Belgique | Belgique, Cour de cassation, 03 novembre 2021, P.20.1347.F


N° P.20.1347.F
B. A.,
prévenu,
demandeur en cassation.
ayant pour conseils Maîtres Audrey Marc, avocat au barreau du Brabant wallon, et Ricardo Bruno, avocat au barreau de Charleroi,
contre
1. ATIC SERVICES LOGISTICS, société de droit français dont le siège est établi à Fos-sur-Mer (France), quai aux Aciers, bâtiment DB21,
2. TRANSPORTS ET MANUTENTION DESCHIETER, société anonyme dont le siège est établi à Ghlin, rue de Douvrain, 23/Z,
3. PORT AUTONOME DU CENTRE ET DE L’OUEST, société à responsabilité limitée dont le siège est établi à La

Louvière, rue Mercure, 1,
parties civiles,
défenderesses en cassation.
I. LA PROCÉDURE DEVAN...

N° P.20.1347.F
B. A.,
prévenu,
demandeur en cassation.
ayant pour conseils Maîtres Audrey Marc, avocat au barreau du Brabant wallon, et Ricardo Bruno, avocat au barreau de Charleroi,
contre
1. ATIC SERVICES LOGISTICS, société de droit français dont le siège est établi à Fos-sur-Mer (France), quai aux Aciers, bâtiment DB21,
2. TRANSPORTS ET MANUTENTION DESCHIETER, société anonyme dont le siège est établi à Ghlin, rue de Douvrain, 23/Z,
3. PORT AUTONOME DU CENTRE ET DE L’OUEST, société à responsabilité limitée dont le siège est établi à La Louvière, rue Mercure, 1,
parties civiles,
défenderesses en cassation.
I. LA PROCÉDURE DEVANT LA COUR
Le pourvoi est dirigé contre un arrêt rendu le 7 décembre 2020 par la cour d’appel de Mons, chambre correctionnelle.

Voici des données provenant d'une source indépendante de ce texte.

-- ==== Sys2Proof/Safety.lean ====
section
/-! DEFINITION. The terms that claims use: what a state must satisfy, and what one command changes. -/

namespace Sys2Proof.Machine

/-- Memory is in its canonical form: addresses rise, and no byte is listed that an unlisted address reads as (0, R306). -/
def Memory.wf (m : SMap Byte) : Bool := m.wf fun _ => 0

/-- The control words are in their canonical form: keys rise, and none is listed at its After reset value (R6). -/
def State.ctlWf (s : State) : Bool := s.ctl.wf resetWord

/-- The invariant of the machine: both are canonical, and the straps are a position of the 8 by 8 torus, so that the device index
8y + x lies below 64 (R10, R457). -/
def State.Inv (s : State) : Prop := s.ctlWf = true ∧ Memory.wf s.dram.mem = true ∧ s.strapX < 8 ∧ s.strapY < 8

/-! Threads. -/

/-- Thread `t` is `h`, its program runs, and the word at its pc is `w`; `bad`: it cannot be read (R184, R211). -/
def RunsWord (s : State) (t : Nat) (w : U64) (h : Thread) (bad : Bool) : Prop :=
  s.thread? t = some h ∧ h.ended = none ∧ h.timedOut = false ∧ h.img[h.pc]? = some w ∧ s.wordBad h = bad
/-- The word at the pc of thread `t` is `w`, without an uncorrectable error. -/
def Runs (s : State) (t : Nat) (w : U64) (h : Thread) : Prop := RunsWord s t w h false

/-- `s'` is `s` but for thread `t`, which is `h'`. -/
def OnlyThread (s s' : State) (t : Nat) (h' : Thread) : Prop :=
  s' = { s with eng := { s.eng with threads := s'.eng.threads } } ∧ s'.thread? t = some h' ∧ ∀ u, u ≠ t → s'.thread? u = s.thread? u

/-- `h'` is `h` one instruction on: it was charged `cost` cycles (R149), and its g registers may have changed. -/
def Next (h h' : Thread) (cost : Nat) : Prop :=
  h' = { h with g := h'.g, pc := h.pc + 1, charged := h.charged + cost }

/-- The g registers read as before, but for g[d], which reads `v`; g0 reads 0 whatever is written to it (R150). -/
def Writes (h h' : Thread) (d : GReg) (v : U64) : Prop := ∀ r : GReg, h'.rg r = if r = d ∧ d ≠ 0 then v else h.rg r

/-- The command `i`, issued as the word `w` on a thread that runs it, writes `v` to g[d], goes on to the next instruction, is charged
`cost` cycles, and changes nothing else. -/
def RegResult (i : Instr) (t : Nat) (w : U64) (cost : Nat) (d : GReg) (v : Thread → U64) : Prop :=
  ∀ s h, Runs s t w h → ∃ s' h', exec i s = .next s' ∧ OnlyThread s s' t h' ∧ Next h h' cost ∧ Writes h h' d (v h)

/-- The program of the thread ends with a device fault (R177, R189), and nothing else changes. -/
def FaultsWith (i : Instr) (s : State) (t : Nat) (h : Thread) (code : Nat) : Prop :=
  ∃ s', exec i s = .next s' ∧ OnlyThread s s' t { h with ended := some ⟨Code.programFault, code, 0⟩ }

Le demandeur invoque trois moyens dans un mémoire annexé au présent arrêt, en copie certifiée conforme.
L’avocat général Damien Vandermeersch a déposé des conclusions au greffe le 26 octobre 2021.
A l’audience du 3 novembre 2021, le conseiller Frédéric Lugentz a fait rapport et l’avocat général précité a conclu.

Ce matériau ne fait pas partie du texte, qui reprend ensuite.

-- ==== Sys2Proof/Certificates/Slice0/Obligations.lean ====
section
/-! DEFINITION. The statements for the provers. -/

open Sys2Proof Sys2Proof.Machine

/-! Integer and control-flow instructions (R190 to R194). -/

/--  R190: every integer instruction, in every form, writes its result to g[d] (a write to g0 is discarded), goes on to the next instruction at its
charge (R149), and changes nothing else. R194: VMOV, VEXT and VINS. VEXT and VINS take 2^w bytes at a multiple of 2^w. The frame: no other register,
no other thread, nothing outside the engines. -/
def Obligations.RegisterResults : Prop :=
  (∀ (t : Nat) (d a b c : GReg) (i : Imm) (x : Bool),
  RegResult (.add t d a b) t (iword 0x01 d.toNat a.toNat b.toNat 0 0 0) 1 d (fun h => h.rg a + h.rg b) ∧
  RegResult (.sub t d a b) t (iword 0x02 d.toNat a.toNat b.toNat 0 0 0) 1 d (fun h => h.rg a - h.rg b) ∧
  RegResult (.mul t d a b) t (iword 0x03 d.toNat a.toNat b.toNat 0 0 0) 2 d
    (fun h => BitVec.ofNat 64 ((h.rg a).toNat * (h.rg b).toNat)) ∧
  RegResult (.mulh t d a b true) t (iword 0x04 d.toNat a.toNat b.toNat 0 1 0) 2 d
    (fun h => BitVec.ofNat 64 ((h.rg a).toNat * (h.rg b).toNat / 2 ^ 64)) ∧
  RegResult (.mulh t d a b false) t (iword 0x04 d.toNat a.toNat b.toNat 0 0 0) 2 d
    (fun h => BitVec.ofInt 64 ((h.rg a).toInt * (h.rg b).toInt / 2 ^ 64)) ∧
  RegResult (.and t d a b) t (iword 0x05 d.toNat a.toNat b.toNat 0 0 0) 1 d (fun h => h.rg a &&& h.rg b) ∧
  RegResult (.or t d a b) t (iword 0x06 d.toNat a.toNat b.toNat 0 0 0) 1 d (fun h => h.rg a ||| h.rg b) ∧
  RegResult (.xor t d a b) t (iword 0x07 d.toNat a.toNat b.toNat 0 0 0) 1 d (fun h => h.rg a ^^^ h.rg b) ∧
  RegResult (.shl t d a b) t (iword 0x08 d.toNat a.toNat b.toNat 0 0 0) 1 d (fun h => h.rg a <<< ((h.rg b &&& 63).toNat)) ∧
  RegResult (.shr t d a b) t (iword 0x09 d.toNat a.toNat b.toNat 0 0 0) 1 d (fun h => h.rg a >>> ((h.rg b &&& 63).toNat)) ∧
  RegResult (.sar t d a b) t (iword 0x0A d.toNat a.toNat b.toNat 0 0 0) 1 d
    (fun h => (h.rg a).sshiftRight ((h.rg b &&& 63).toNat)) ∧
  RegResult (.rol t d a b) t (iword 0x0B d.toNat a.toNat b.toNat 0 0 0) 1 d
    (fun h => (h.rg a).rotateLeft ((h.rg b &&& 63).toNat)) ∧
  RegResult (.min t d a b) t (iword 0x0C d.toNat a.toNat b.toNat 0 0 0) 1 d
    (fun h => if (h.rg a).toInt ≤ (h.rg b).toInt then h.rg a else h.rg b) ∧
  RegResult (.max t d a b) t (iword 0x0D d.toNat a.toNat b.toNat 0 0 0) 1 d
    (fun h => if (h.rg a).toInt ≤ (h.rg b).toInt then h.rg b else h.rg a) ∧
  RegResult (.minu t d a b) t (iword 0x0E d.toNat a.toNat b.toNat 0 0 0) 1 d
    (fun h => if (h.rg a).toNat ≤ (h.rg b).toNat then h.rg a else h.rg b) ∧
  RegResult (.maxu t d a b) t (iword 0x0F d.toNat a.toNat b.toNat 0 0 0) 1 d
    (fun h => if (h.rg a).toNat ≤ (h.rg b).toNat then h.rg b else h.rg a) ∧
  RegResult (.addi t d a i) t (iword 0x10 d.toNat a.toNat 0 0 0 i) 1 d (fun h => h.rg a + i.signExtend 64) ∧
  RegResult (.andi t d a i) t (iword 0x11 d.toNat a.toNat 0 0 0 i) 1 d (fun h => h.rg a &&& i.signExtend 64) ∧
  RegResult (.ori t d a i) t (iword 0x12 d.toNat a.toNat 0 0 0 i) 1 d (fun h => h.rg a ||| i.signExtend 64) ∧
  RegResult (.xori t d a i) t (iword 0x13 d.toNat a.toNat 0 0 0 i) 1 d (fun h => h.rg a ^^^ i.signExtend 64) ∧
  (i.toNat ≤ 63 → RegResult (.shli t d a i) t (iword 0x14 d.toNat a.toNat 0 0 0 i) 1 d (fun h => h.rg a <<< i.toNat)) ∧
  (i.toNat ≤ 63 → RegResult (.shri t d a i x) t (iword 0x15 d.toNat a.toNat 0 0 (if x then 1 else 0) i) 1 d
    (fun h => if x then (h.rg a).sshiftRight i.toNat else h.rg a >>> i.toNat)) ∧
  RegResult (.lui t d a i) t (iword 0x16 d.toNat a.toNat 0 0 0 i) 1 d
    (fun h => (i.setWidth 64 <<< 32) ||| (h.rg a &&& 0xFFFFFFFF)) ∧
  RegResult (.movi t d i) t (iword 0x17 d.toNat 0 0 0 0 i) 1 d (fun _ => i.signExtend 64) ∧
  RegResult (.popc t d a) t (iword 0x18 d.toNat a.toNat 0 0 0 0) 1 d
    (fun h => BitVec.ofNat 64 ((List.range 64).countP fun k => (h.rg a).getLsbD k)) ∧
  RegResult (.clz t d a) t (iword 0x19 d.toNat a.toNat 0 0 0 0) 1 d
    (fun h => if h.rg a = 0 then 64 else BitVec.ofNat 64 (63 - (h.rg a).toNat.log2)) ∧
  RegResult (.ctz t d a) t (iword 0x1A d.toNat a.toNat 0 0 0 0) 1 d
    (fun h => BitVec.ofNat 64 (((List.range 64).takeWhile fun k => !(h.rg a).getLsbD k).length)) ∧
  RegResult (.bswap t d a) t (iword 0x1B d.toNat a.toNat 0 0 0 0) 1 d
    (fun h => (h.rg a).extractLsb' 0 8 ++ (h.rg a).extractLsb' 8 8 ++ (h.rg a).extractLsb' 16 8 ++ (h.rg a).extractLsb' 24 8 ++
      (h.rg a).extractLsb' 32 8 ++ (h.rg a).extractLsb' 40 8 ++ (h.rg a).extractLsb' 48 8 ++ (h.rg a).extractLsb' 56 8) ∧
  RegResult (.sel t d a b c) t (iword 0x1C d.toNat a.toNat b.toNat 0 c.toNat 0) 1 d
    (fun h => if h.rg c = 0 then h.rg b else h.rg a) ∧
  RegResult (.cmpeq t d a b x i) t (iword 0x1D d.toNat a.toNat b.toNat 0 (if x then 1 else 0) i) 1 d
    (fun h => if h.rg a = (if x then i.signExtend 64 else h.rg b) then 1 else 0) ∧
  RegResult (.cmplt t d a b x i) t (iword 0x1E d.toNat a.toNat b.toNat 0 (if x then 1 else 0) i) 1 d
    (fun h => if (h.rg a).toInt < (if x then i.signExtend 64 else h.rg b : U64).toInt then 1 else 0) ∧
  RegResult (.cmpltu t d a b x i) t (iword 0x1F d.toNat a.toNat b.toNat 0 (if x then 1 else 0) i) 1 d
    (fun h => if (h.rg a).toNat < (if x then i.signExtend 64 else h.rg b : U64).toNat then 1 else 0)) ∧
  (∀ (t : Nat) (d a : VReg) (g b : GReg) (i : Imm) (w : BitVec 2),
  (∀ s h, Runs s t (iword 0x3A d.toNat a.toNat 0 0 0 0) h → ∃ s' h', exec (.vmov t d a) s = .next s' ∧ OnlyThread s s' t h' ∧
    h' = { h with v := h'.v, pc := h.pc + 1, charged := h.charged + 1 } ∧ ∀ r, h'.rv r = if r = d then h.rv a else h.rv r) ∧
  (i.toNat < 64 → i.toNat % 2 ^ w.toNat = 0 →
    RegResult (.vext t g a i w) t (iword 0x3B g.toNat a.toNat 0 0 w.toNat i) 1 g
      (fun h => ((h.rv a).extractLsb' (8 * i.toNat) (8 * 2 ^ w.toNat)).setWidth 64)) ∧
  (i.toNat < 64 → i.toNat % 2 ^ w.toNat = 0 → ∀ s h, Runs s t (iword 0x3C d.toNat 0 b.toNat 0 w.toNat i) h →
    ∃ s' h', exec (.vins t d b i w) s = .next s' ∧ OnlyThread s s' t h' ∧
      h' = { h with v := h'.v, pc := h.pc + 1, charged := h.charged + 1 } ∧ (∀ r, r ≠ d → h'.rv r = h.rv r) ∧
      ∀ k < 64, (h'.rv d).extractLsb' (8 * k) 8 =
        if i.toNat ≤ k ∧ k < i.toNat + 2 ^ w.toNat then (h.rg b).extractLsb' (8 * (k - i.toNat)) 8 else (h.rv d).extractLsb' (8 * k) 8))

/--  R191, R193: the branches and JMPF; YIELD goes on to the next instruction. Only the pc, the charge and the loops left change. R191, R177: EXIT ends
the program with g[a], FAULT with PROGRAM_FAULT, DETAIL 0x80 + code, and g[a]. R211: a word that program memory does not give without an uncorrectable
error ends it with the device fault 0x01 in place of its instruction, as shown for these and YIELD. -/
def Obligations.ProgramFlow : Prop :=
  (∀ (t : Nat) (a b : GReg) (i : Imm),
  BranchOn (.beq t a b i) t (iword 0x20 0 a.toNat b.toNat 0 0 i) i (fun h => h.rg a = h.rg b) ∧
  BranchOn (.bne t a b i) t (iword 0x21 0 a.toNat b.toNat 0 0 i) i (fun h => h.rg a ≠ h.rg b) ∧
  BranchOn (.blt t a b i) t (iword 0x22 0 a.toNat b.toNat 0 0 i) i (fun h => (h.rg a).toInt < (h.rg b).toInt) ∧
  BranchOn (.bge t a b i) t (iword 0x23 0 a.toNat b.toNat 0 0 i) i (fun h => (h.rg b).toInt ≤ (h.rg a).toInt) ∧
  BranchOn (.bltu t a b i) t (iword 0x24 0 a.toNat b.toNat 0 0 i) i (fun h => (h.rg a).toNat < (h.rg b).toNat) ∧
  BranchOn (.bgeu t a b i) t (iword 0x25 0 a.toNat b.toNat 0 0 i) i (fun h => (h.rg b).toNat ≤ (h.rg a).toNat) ∧
  BranchOn (.jmpf t i) t (iword 0x26 0 0 0 0 0 i) i (fun _ => True) ∧
  (∀ s h, Runs s t (iword 0x2B 0 0 0 0 0 0) h → ∃ s', exec (.yield t) s = .next s' ∧
    OnlyThread s s' t { h with pc := h.pc + 1, charged := h.charged + 1 })) ∧
  (∀ (t : Nat) (a : GReg) (i : Imm) (s : State) (h : Thread),
  (RunsWord s t (iword 0x29 0 a.toNat 0 0 0 0) h true → FaultsWith (.exit t a) s t h 0x01) ∧
  (RunsWord s t (iword 0x2A 0 a.toNat 0 0 0 i) h true → FaultsWith (.fault t a i) s t h 0x01) ∧
  (RunsWord s t (iword 0x2B 0 0 0 0 0 0) h true → FaultsWith (.yield t) s t h 0x01) ∧
  (Runs s t (iword 0x29 0 a.toNat 0 0 0 0) h → ∃ s', exec (.exit t a) s = .next s' ∧
    OnlyThread s s' t { h with charged := h.charged + 1, ended := some ⟨0, 0, h.rg a⟩ }) ∧
  (Runs s t (iword 0x2A 0 a.toNat 0 0 0 i) h → i.toNat ≤ 127 → ∃ s', exec (.fault t a i) s = .next s' ∧
    OnlyThread s s' t { h with charged := h.charged + 1, ended := some ⟨Code.programFault, 0x80 + i.toNat, h.rg a⟩ }))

II. LA DÉCISION DE LA COUR
A. En tant que le pourvoi est dirigé contre la décision rendue sur l’action publique :
Sur le premier moyen :
Quant à la première branche :
Le moyen est pris de la violation des articles 149 de la Constitution, 21 du titre préliminaire du Code de procédure pénale et 6 de la Convention de sauvegarde des droits de l’homme et des libertés fondamentales, ainsi que de la méconnaissance du principe général du droit relatif à la notion de présomption de l’homme. Le moyen reproche aux juges d’appel d’avoir décidé que la prescription de l’action publique n’était pas acquise, après avoir étendu la période délictueuse au-delà de la date de cession de la deuxième défenderesse, soit l’entreprise dans le cadre des activités de laquelle les faits auraient été commis. Selon le moyen, l’arrêt ne précise pas comment le demandeur, qui n’avait plus accès aux lieux où les déchets avaient été abandonnés et qui n’était plus administrateur-délégué de la deuxième défenderesse, aurait pu mettre un terme aux infractions après son départ, le 30 avril 2010.
Les infractions consistant à modifier sensiblement le relief du sol, à abandonner ou manipuler des déchets et à exploiter sans permis d’environnement un établissement de classe I visent non seulement l’acte matérialisant ces comportements, mais aussi le maintien de la situation illégalement créée. Nonobstant l’absence de toute autorité sur les lieux de l’infraction, celle-ci reste imputable au prévenu aussi longtemps qu’il n’a pas fait ce qu’il lui était possible pour satisfaire à son obligation positive de mettre un terme à la situation illégale qu’il a contribué à créer ou lorsqu’il a pu prévoir que cette situation illégalement créée serait maintenue, même s’il n’a pu en prévoir la durée.
Dans la mesure où il revient à considérer que la cessation de la fonction d’administrateur-délégué de l’entreprise dans le cadre des activités de laquelle ces infractions ont été commises met nécessairement un terme à la période délictueuse en cause de ce dirigeant, le moyen manque en droit.
Le juge n’est tenu de répondre qu’aux moyens, c’est à dire à l’énonciation par une partie d’un fait, d’un acte ou d’un texte d’où, par un raisonnement juridique, cette partie prétend déduire le bien-fondé d’une demande, d’une défense ou d’une exception. Le juge n’est pas tenu de suivre les parties dans le détail de leur argumentation.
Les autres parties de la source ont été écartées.